Yang turun… belum tentu lima.
Karya ini diterbitkan atas izin NovelToon Irmann Nhh, isi konten hanyalah pandangan pribadi pembuatnya, tidak mewakili NovelToon sendiri
BAB 7 – Keputusan yang Tidak Bisa Diulang
Sari sudah berjalan jauh sebelum aku sempat mikir panjang. Cahaya headlamp-nya memantul di batang pohon, makin lama makin kecil dan kabur di sela-sela kabut. Suara ranting diinjaknya terdengar cepat, terengah, seperti orang yang lari dari ketakutan dan malah mengejarnya.

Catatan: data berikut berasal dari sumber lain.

-- ==== Sys2Proof/Tests/Slice0.lean ====
section
/-! SUPPORT. Tests on small states, with results taken from the worked examples and the rules of spec/; and, for each
statement with hypotheses, a state and operands that meet them, clause by clause, at the ends of their ranges. -/
set_option Elab.async false

namespace Sys2Proof.Tests
open Sys2Proof Sys2Proof.Machine

/-! ### Small states -/

/-- The part after reset, taken as running, with nothing in the store. -/
def base : State := { State.reset with power := .running, store := { State.reset.store with nv := [] } }

/-- The part after a command. -/
def after (c : Instr) (s : State) : State :=
  match exec c s with
  | .next t => t
  | .fault _ => s
  | .refused _ => s

/-- The status and the data of a port's last response. -/
def reply (l : LinkId) (s : State) : Option (Status × List Byte) :=
  (s.port l).response.map fun r => (r.status, r.data)

/-- An entry of week 312, Thursday, as the worked examples of the plan sequencer book it. -/
def thursday (start span : Nat) (scene expected : Option Nat) (st : EntryState) : Entry where
  week := 312
  day := 3
  start := start
  span := span
  ref := 7
  expected := expected
  scene := scene
  keep := false
  state := st
  held := false
  settlement := .settled
  amendment := none
  endMinute := none

/-- A table with the given Thursday entries, each in way 0 of its set. -/
def tableOf (es : List Entry) : List (Option Entry) :=
  es.foldl (fun t e => t.set (slotOf (setOf e.day e.start) 0) (some e)) emptyTable

/-- The clock at a minute of week 312 on a day. -/
def at_ (day minute : Nat) : RoomClock :=
  { isSet := true, week := 312, day := day, minute := minute, second := 59, next := some 1000 }

/-- The Thursday of the worked examples, before entry A, with the lead at 27 min (a temperature of 190). -/
def morning (minute : Nat) : State :=
  { base with
    clock := at_ 3 minute
    table := tableOf [thursday 1 1 (some 2) (some 30) .booked, thursday 2 2 none none .booked,
      thursday 5 1 (some 4) (some 25) .booked]
    sensors := { base.sensors with temp := { state := .valid, last := some 190, outOfRange := none, converted := true } } }

/-- SESSION with entry B live, periods 2 to 3, and entry C booked at period 5. -/
def session (minute : Nat) : State :=
  { base with
    clock := at_ 3 minute
    table := tableOf [thursday 2 2 none none .live, thursday 5 1 (some 4) (some 25) .booked]
    plan := { base.plan with
      mode := .session, sessionEntry := some ⟨312, 3, 2⟩, sessionScene := some 1, seen := true, lead := 15 }
    occ := { base.occ with presence := .occupied, h := 18, window := some 300000 } }

/-- SESSION with entry C live and its no-show timer running. -/
def unseen (keep : Bool) : State :=
  { base with
    clock := at_ 3 795
    table := tableOf [{ thursday 5 1 (some 4) (some 25) .live with keep := keep }]
    plan := { base.plan with
      mode := .session, sessionEntry := some ⟨312, 3, 5⟩, sessionScene := some 4, noShow := some 900 } }
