-- ==== Sys2Proof/Machine/State.lean ====
section
/-! DEFINITION. The machine's state, its reset, and the reasons a step can stop. -/
namespace Sys2Proof.Machine

/-- Why the machine stops. Every fault the spec describes is TAKEN by the part itself (a record, a poisoned counter, an ended
task), so no instruction stops the machine. -/
inductive Fault
  /-- Raised by `step` where the turn to come names an agent the part does not have (a core of 128 or above, a front end of 8 or
  above). Safe: the part has no such agent. -/
  | noSuchAgent
  deriving DecidableEq, Repr

/-- What the model refuses. -/
inductive Refusal
  /-- An arm of `exec` without a meaning. Safe: nothing is said of the instruction. -/
  | notModelled (mnemonic : String)
  deriving DecidableEq, Repr

/-- Whose turn it is: an agent executes its next instruction, or something happens at or outside the part. -/
inductive Turn | agent (a : Agent) | event (i : Instr)
  deriving DecidableEq, Repr

/-- The state. Sparse arrays hold no entry equal to what an unlisted index reads as. -/
structure State where
  -- who acts
  sched : List Turn             -- the order of turns to come: the model's own (log 4)
  cur : Agent                   -- the agent whose instruction is executing: the model's own
  tick : Nat                    -- occasions of free choice so far: the model's own
  -- contexts, cores, jobs
  harts : Assoc Hart            -- by agent number: 8 × core + engine, 8 × core + 4 service, 2048 + front end, 3072 management
  cores : Assoc Core
  frames : Assoc Frame          -- saved jobs by job number
  nextJob : Nat
  parts : Assoc Part
  -- memory
  mem : List Host.Cell          -- every physical byte: HBM, second tier, host and fabric windows, scratchpads by alias
  swritten : Assoc Bool         -- written bits of the scratchpads by alias granule (R197)
  blocks : Assoc Meta           -- check values, ECC errors and poison by 256-byte block (R122, R123)
  mcnts : Assoc MemCounter      -- memory counters by address
  gseq : Nat                    -- writes published so far
  gver : Assoc Nat              -- when each 64-byte granule's present version was published
  hist : Assoc (List Ver)       -- superseded versions of each granule, newest first
  wrel : Assoc Nat              -- the release that published each granule's present version (R396); 0 none
  releases : Assoc RelInfo      -- the releases made so far, by number
  nextRel : Nat
  hostKnow : Know               -- what host writes have published (R315)
  farKnow : Assoc Know          -- what writes from other packages have published here, by package (R316)
  outq : List Out               -- published effects not yet accepted (R94)
  nextPhase : Nat
  nextTag : Nat
  remotes : Assoc Remote        -- remote requests by tag
  -- the I/O chiplet
  regs : Assoc Word             -- MMIO registers by offset
  flue : Assoc Byte             -- the Flue's 128 KiB
  flueCnt : Assoc Nat           -- records written to each Flue slot since PORST_N (R154)
  feCode : Assoc Byte           -- code SRAM of front end f at 256 KiB × f
  feData : Assoc Byte           -- data SRAM of front end f at 256 KiB × f
  mgmtMem : Assoc Byte          -- the management controller's data memory
  mgmtCode : Assoc Byte         -- the kind 3 section
  svcCode : Assoc Byte          -- the kind 2 section
  config : Assoc Byte           -- the kind 4 section
  sections : Assoc Nat          -- lengths of the loaded firmware sections by kind (R114)
  dcc : Word                    -- SR.DCC
  dccRun : Bool                 -- the timebase counts (R26)
  power : Power
  boot : Boot
  links : Assoc Link
  tsGood : Nat                  -- consecutive exchanges with a small offset (R91)
  tsEver : Bool                 -- SYNC has been set once (R90)
  tsT1 : Option Word            -- t1 of the exchange under way
  tsSlew : Int                  -- the offset still to be corrected (R89)
  tsPhase : Nat                 -- timebase cycles counted towards the next correction
  nodesE : Assoc (Nat × Nat)    -- egress nodes of the ports: received and sent (R99)
  nodesI : Assoc (Nat × Nat)    -- ingress nodes
  msix : List Nat               -- MSI-X vectors raised, newest first
  wdog : Assoc Nat              -- watchdog counts by front end, in cycles (R155, R156)
  feWait : Assoc Word           -- an FE_QPUSH store that waits (R513)
  feHold : Assoc Bool           -- front ends parked in an FE_QPUSH store or held by R157
  rankCache : Assoc Word        -- cached rank entries (R88), by 65,536 × partition + rank, as 2^32 + entry
  hostOut : List (List Byte)    -- responses delivered to the host (DOE, reads), newest first
  deriving DecidableEq, Repr

/-- The number of an agent's context. -/
def agentNo : Agent → Nat
  | .stream c .A => 8 * c
  | .stream c .X => 8 * c + 1
  | .stream c .M => 8 * c + 2
  | .stream c .F => 8 * c + 3
  | .service c => 8 * c + 4
  | .frontEnd f => 2048 + f
  | .mgmt => 3072

/-- The machine right after reset: PORST_N holds the package, every register at its reset value (R5), nothing stored, no
context present. -/
def State.reset : State :=
  { sched := [], cur := .mgmt, tick := 0, harts := [], cores := [], frames := [], nextJob := 1, parts := [], mem := [],
    swritten := [], blocks := [], mcnts := [], gseq := 0, gver := [], hist := [], wrel := [], releases := [], nextRel := 1, hostKnow := .zero, farKnow := [], outq := [], nextPhase := 1,
    nextTag := 1, remotes := [], regs := [], flue := [], flueCnt := [], feCode := [], feData := [], mgmtMem := [],
    mgmtCode := [], svcCode := [], config := [], sections := [], dcc := 0#64, dccRun := false, power := .reset, boot := .reset,
    links := [], tsGood := 0, tsEver := false, tsT1 := none, tsSlew := 0, tsPhase := 0, nodesE := [], nodesI := [], msix := [], wdog := [], feWait := [],
    feHold := [], rankCache := [], hostOut := [] }

end Sys2Proof.Machine
end

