def tileBin (fn : Nat) (x : Args) : Exec Unit := do
  let a ← tileSrc 1 x.a
  let b ← bcastSrc 2 x.b
  elementwise x [a, b] (binTypes fn) fun es t => binElem t fn (rmOf x) (satOf x) (es.getD 0 0) (es.getD 1 0)

def tileTri (fn : Nat) (x : Args) : Exec Unit := do
  let a ← tileSrc 1 x.a
  let b ← bcastSrc 2 x.b
  let c ← bcastSrc 3 x.c
  elementwise x [a, b, c] (fun t => isFPA t || isINTA t) fun es t =>
    triElem t fn (rmOf x) (satOf x) (es.getD 0 0) (es.getD 1 0) (es.getD 2 0)

/-- TSEL copies bits; its C has an integer type of its own (R429). -/
def tileSel (x : Args) : Exec Unit := do
  let a ← tileSrc 1 x.a
  let b ← bcastSrc 2 x.b
  let c ← tileSrc 3 x.c
  let dst ← tileDst x
  let d := dst.desc
  needType (a.serves d.typ && b.serves d.typ && isINTS c.desc.typ)
  needShape (a.shaped d.rows d.cols && b.shaped d.rows d.cols && c.shaped d.rows d.cols)
  checkOverlap dst [a, b, c] false
  runFull dst fun i => do
    let ra ← a.row d.typ d.cols i
    let rb ← b.row d.typ d.cols i
    let rc ← c.row d.typ d.cols i
    pure ((List.range d.vcols).map fun j => if rc.getD j 0 = 0 then rb.getD j 0 else ra.getD j 0)

def tileUna (fn : Nat) (x : Args) : Exec Unit := do
  let a ← tileSrc 1 x.a
  elementwise x [a] (unaTypes fn) fun es t => unaElem t fn (rmOf x) (satOf x) (es.getD 0 0)

/-- TCMP: the operation type is A's (R431). -/
def tileCmp (fn : Nat) (x : Args) : Exec Unit := do
  let a ← tileSrc 1 x.a
  let b ← bcastSrc 2 x.b
  let dst ← tileDst x
  let d := dst.desc
  let t := a.desc.typ
  needType ((isFPA t || isINTA t || (isCPX t && (fn == 0 || fn == 1 || fn == 6))) && b.serves t && isINTS d.typ)
  needShape (a.shaped d.rows d.cols && b.shaped d.rows d.cols)
  checkOverlap dst [a, b] false
  runFull dst fun i => do
    let ra ← a.row t d.cols i
    let rb ← b.row t d.cols i
    pure ((List.range d.vcols).map fun j => (relElem t fn (ra.getD j 0) (rb.getD j 0)).toNat)

def tileCpx (fn : Nat) (x : Args) : Exec Unit := do
  let a ← tileSrc 1 x.a
  let b ← bcastSrc 2 x.b
  elementwise x [a, b] isCPX fun es t => cpxMul t (fn == 2) (es.getD 0 0) (es.getD 1 0)

def tileConj (x : Args) : Exec Unit := do
  let a ← tileSrc 1 x.a
  elementwise x [a] isCPX fun es t => conjElem t (es.getD 0 0)

/-- TCVT (R433). -/
def tileCvt (x : Args) : Exec Unit := do
  let a ← tileSrc 1 x.a
  let dst ← tileDst x
  let d := dst.desc
  let t := a.desc.typ
  needType (typOk t && isCPX t == isCPX d.typ)
  needShape (a.shaped d.rows d.cols)
  checkOverlap dst [a] false
  runFull dst fun i => do
    let ra ← a.row t d.cols i
    pure ((ra.take d.vcols).map fun e => tcvtElem t d.typ (rmOf x) (satOf x) e)

/-- The shape of a scale tile by granularity, for `r` rows and `c` columns (R331, R434). -/
def scaleShape (gran r c : Nat) : Nat × Nat :=
  match gran with
  | 0 => (1, 1)
  | 1 => (r, 1)
  | 2 => (r, (c + 31) / 32)
  | _ => (r, (c + 15) / 16)

/-- The scale's row and column for an element. -/
def scaleAt (gran i j : Nat) : Nat × Nat :=
  match gran with
  | 0 => (0, 0)
  | 1 => (i, 0)
  | 2 => (i, j / 32)
  | _ => (i, j / 16)

/-- TCVT.SC and TDQ (R434). -/
def tileScale (mul : Bool) (x : Args) : Exec Unit := do
  let a ← tileSrc 1 x.a
  let b ← tileSrc 2 x.b
  let dst ← tileDst x
  let d := dst.desc
  let t := a.desc.typ
  let bt := b.desc.typ
  let g := x.imm98
  needType ((bt == 9 || bt == 4) && isReal t && t != 9 && isReal d.typ && d.typ != 9)
  let sh := scaleShape g d.rows d.cols
  needShape (b.shaped sh.1 sh.2 && a.shaped d.rows d.cols)
  checkOverlap dst [a, b] false
  runFull dst fun i => do
    let ra ← a.row t d.cols i
    let rb ← b.row bt sh.2 (scaleAt g i 0).1
    pure ((List.range d.vcols).map fun j =>
      scaleElem t d.typ bt (rmOf x) (satOf x) mul (ra.getD j 0) (rb.getD (scaleAt g i j).2 0))

/-- The segment width of a row reduction (R435). -/
def segWidth (seg cols : Nat) : Nat := if seg = 0 then cols else if seg = 2 then 32 else 16

/-- A reduction by FN mod 3: sum, maximum, minimum. -/
def reduce (fn s t rm : Nat) (sat : Bool) (es : List Nat) : Nat :=
  match fn with
  | 0 => sumElems s t rm sat es
  | 1 => extremeElems s true es
  | _ => extremeElems s false es

/-- TRSUM, TRMAX, TRMIN (R435). -/
def tileRows (fn : Nat) (x : Args) : Exec Unit := do
  let a ← tileSrc 1 x.a
  let dst ← tileDst x
  let d := dst.desc
  let s := a.desc
  let w := segWidth x.imm98 s.cols
  needType (redTypes (fn == 0) s.typ d.typ)
  needShape (d.rows == s.rows && d.cols == (s.cols + w - 1) / w)
  checkOverlap dst [a] false
  runFull dst fun i => do
    let ra ← a.row s.typ s.cols i
    let valid := if i < s.vrows then ra.take s.vcols else []
    pure ((List.range d.vcols).map fun t => reduce fn s.typ d.typ (rmOf x) (satOf x) ((valid.drop (t * w)).take w))

/-- TCSUM, TCMAX, TCMIN: cross-row (R435). -/
def tileCols (fn : Nat) (x : Args) : Exec Unit := do
  let a ← tileSrc 1 x.a
  let dst ← tileDst x
  let d := dst.desc
  let s := a.desc
  needType (redTypes (fn == 0) s.typ d.typ)
  needShape (d.rows == 1 && d.cols == s.cols)
  checkOverlap dst [a] true
  runFull dst fun _ => do
    let rs ← a.all
    pure ((List.range d.vcols).map fun j =>
      reduce fn s.typ d.typ (rmOf x) (satOf x) (if j < s.vcols then (rs.take s.vrows).map fun r => r.getD j 0 else []))

/-- TSCAN.ADD and TSCAN.MAX; MOD[2] is the exclusive form (R437). -/
def tileScan (isMax : Bool) (x : Args) : Exec Unit := do
  let a ← tileSrc 1 x.a
  let dst ← tileDst x
  let d := dst.desc
  let s := a.desc
  let ex := x.mod.getLsbD 2
  needType (redTypes (! isMax) s.typ d.typ)
  needShape (d.rows == s.rows && d.cols == s.cols)
  checkOverlap dst [a] false
  runFull dst fun i => do
    let ra ← a.row s.typ s.cols i
    pure ((List.range d.vcols).map fun j =>
      let es := ra.take (if ex then j else j + 1)
      if isMax then (if es.isEmpty then lowest s.typ else extremeElems s.typ true es)
      else sumElems s.typ d.typ (rmOf x) (satOf x) es)

/-! The instructions. -/

def execTadd (x : Args) (s : State) : Host.Outcome State Fault Refusal :=
  run (.one 0x88#8 0#4 x) .tbin (tileBin 0 x) s

def execTsub (x : Args) (s : State) : Host.Outcome State Fault Refusal :=
  run (.one 0x88#8 1#4 x) .tbin (tileBin 1 x) s

def execTmul (x : Args) (s : State) : Host.Outcome State Fault Refusal :=
  run (.one 0x88#8 2#4 x) .tbin (tileBin 2 x) s

def execTdiv (x : Args) (s : State) : Host.Outcome State Fault Refusal :=
  run (.one 0x88#8 3#4 x) .tbin (tileBin 3 x) s

def execTmin (x : Args) (s : State) : Host.Outcome State Fault Refusal :=
  run (.one 0x88#8 4#4 x) .tbin (tileBin 4 x) s

def execTmax (x : Args) (s : State) : Host.Outcome State Fault Refusal :=
  run (.one 0x88#8 5#4 x) .tbin (tileBin 5 x) s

Aku mau ngejar. Otakku teriak buat itu.
Tapi tangan Lintang masih nahan lenganku.
“Kalau lu ngejar dia sekarang, lu buka pintu lu sendiri,” katanya lirih.
“Aku nggak peduli pintu! Sar butuh kita!”
Lintang nggak melepaskan, nadanya tetap pelan tapi keras: “Kalau kita ngejar dalam keadaan panik, kita nggak nolong siapa pun. Kita cuma nambah korban.”
Aku mau bantah, tapi… dalam hati aku tahu dia bener. Logika kecil yang masih tersisa di kepalaku tahu itu.
Teriakan "Arif" terdengar lagi dari kejauhan: “SARI! AKU DI SINI! TOLONGIN GUE! CEPET!!!”
Suara itu makin dekat.
Bukan makin "jelas".
Makin dekat.
Artinya bukan Sari yang semakin dekat suara itu — tapi suara itu yang semakin dekat Sari.
Aku menarik napas dalam-dalam, coba mikir cepat.
“Lintang. Kita nggak bisa tunggu dia mati. Kalau suara itu bohong, suara itu pasti punya pola. Gunung ini nggak acak.”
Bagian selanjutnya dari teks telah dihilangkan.